Empezó a moverse, sus caderas se balanceaban lentamente y sus manos se apoyaban en mi pecho. Podía ver el placer en sus ojos, la forma en que su cuerpo respondía al mío, y me volvía loco. Subí las manos por sus muslos, agarré sus caderas y guié sus movimientos. Dejó escapar un suave gemido, con la cabeza inclinada hacia atrás y el pelo cayéndole en cascada por la espalda.
«Más fuerte», susurró, con la voz entrecortada, y yo obedecí; mis embestidas eran cada vez más fuertes, más desesperadas. Sus gemidos se hicieron más fuertes, su cuerpo se tensó a mi alrededor y pude sentirla cada vez más cerca, sus movimientos cada vez más erráticos.
Se inclinó hacia delante, sus manos se deslizaron por mi pecho y sus uñas se clavaron en mi piel. Rompió el beso, con la respiración entrecortada, y susurró: «Te pertenezco». Sus palabras me provocaron una oleada de posesividad y apreté más fuerte sus caderas, penetrándola con más fuerza y rapidez.

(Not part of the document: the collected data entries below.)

/-- Worker `u` is expected to ask (R252). -/
def State.expected (u ms window : Nat) (s : State) : Bool :=
  let w := s.wk u
  decide ((s.rs u).state = 1) && (w.doneNow ||
    match w.task with
    | some t => t.confirmed && decide (1 ≤ w.progress ∧ w.progress ≤ 99 ∧ (ms - t.given) * (100 - w.progress) ≤ window * w.progress)
    | none => false)

/-- An affinity hold keeps a descriptor for the flow's last worker (R252). -/
def State.affHolds (d : Desc) (w ms : Nat) (r : QueueRec) (s : State) : Bool :=
  let f := s.flow d.flow
  match f.last with
  | some u =>
    decide (d.flow ≠ 1023) && decide (u ≠ w) && decide (r.affWait ≠ 0) && bit (s.wk u).lastMask r.queue &&
    bit d.mask (s.xs u).cls && decide (d.bound = 0xFF ∨ d.bound = u) &&
    (decide ((s.wk u).ask ≠ none) || s.expected u ms r.affWindow) &&
    decide (ms - f.holdSince.getD ms < r.affWait)
  | none => false

/-- A descriptor is eligible but for affinity (R251). -/
def State.fits (d : Desc) (w : Nat) (s : State) : Bool :=
  (decide (d.flow = 1023) || (!s.flowBusy d.flow && decide ((s.flow d.flow).locked = none))) &&
  bit d.mask (s.xs w).cls && decide (d.bound = 0xFF ∨ d.bound = w)

/-- The stored descriptors of a queue with their positions in the ring, from the head. -/
def Queue.stored (q : Queue) : List (Nat × Desc) := (enum q.ring).filterMap (fun p => p.2.map (fun d => (p.1, d)))

/-- The selection order (R251): the interrupted ones in ring order, then the others. -/
def selectionOrder (l : List (Nat × Desc)) : List (Nat × Desc) :=
  l.filter (fun p => bit p.2.flags 0) ++ l.filter (fun p => !bit p.2.flags 0)

/-- What a worker finds in a queue: the first eligible descriptor, the flows whose hold made it skip one, and whether
more were stored than it examined. -/
structure Found where
  rank : Nat
  queue : Nat
  hit : Option (Nat × Desc)
  skipped : List Nat
  beyond : Bool
deriving DecidableEq, Repr

/-- The scan of a selection order: the first eligible one, and the flows skipped on the way. -/
def State.scan (w ms : Nat) (r : QueueRec) : List (Nat × Desc) → State → Option (Nat × Desc) × List Nat
  | [], _ => (none, [])
  | p :: ps, s =>
    if s.fits p.2 w then
      if s.affHolds p.2 w ms r then
        let t := State.scan w ms r ps s
        (t.1, p.2.flow :: t.2)
      else (some p, [])
    else State.scan w ms r ps s

/-- What worker `w` finds in queue `q`. -/
def State.find (w ms : Nat) (r : QueueRec) (s : State) : Found :=
  let all := (s.queue r.queue).stored
  let t := State.scan w ms r (selectionOrder (all.take 64)) s
  { rank := r.priority, queue := r.queue, hit := t.1, skipped := t.2, beyond := decide (64 < all.length) }

/-- The order in which queues are considered (R251). -/
def Found.before (a b : Found) : Bool :=
  decide (b.rank < a.rank) || (decide (a.rank = b.rank) &&
    match a.hit, b.hit with
    | some x, some y => decide (x.2.sequence < y.2.sequence)
    | some _, none => true
    | none, _ => false)

/-- A descriptor is given to a worker (R251, R252, R256). -/
def State.give (w ms : Nat) (q i : Nat) (d : Desc) (s : State) : State :=
  let v := s.queue q
  let f := s.flow d.flow
  let wait := (s.queueGeo q).elim 0 (·.affWait)
  let spent := (f.holdSince.map (fun t => decide (t + wait ≤ ms))).getD false
  let held := decide (f.last = some w) && (f.holdSince.map (fun t => decide (ms < t + wait))).getD false
  let wo := s.wk w
  let g : Gift := { worker := w, queue := q, task := d.task, before := wo, flow := d.flow, flowBefore := f }
  let s := s.setWk w { wo with ask := none, task := some { desc := { d with lastSession := w }, slot := some (v.rd + i), given := ms }
                               confirmedTasks := wo.confirmedTasks + 1 }
  let s := if d.flow = 1023 then s else s.setFlow d.flow { f with last := some w, holdSince := none }
  let s := (s.hole q i).closeEmpty q
  let s := { s with tick := s.tick.map (fun (t : TickOut) => { t with gifts := t.gifts ++ [g] }) }
  (s.tickReport 0x0801 [(2, w), (4, d.task), (1, q), (1, flag held)]).news
    (.given w q (d.waited ms) held (decide (d.flow ≠ 1023) && spent))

Sus gemidos se convirtieron en gritos, su cuerpo temblaba cuando alcanzó su punto máximo, y yo la seguí, con mi propia liberación cayendo sobre mí como una ola. Nos aferramos el uno al otro, nuestros cuerpos moviéndose juntos, hasta que el placer desapareció, dejándonos sin aliento, exhaustos.
Ella se desplomó sobre mi pecho, con la cabeza apoyada en mi hombro, y yo la rodeé con mis brazos, estrechándola contra mí. El fuego crepitaba en la chimenea, el sonido era relajante, y podía oír el suave golpeteo de la nieve al caer fuera. Había paz, serenidad y, por un momento, todo parecía perfecto.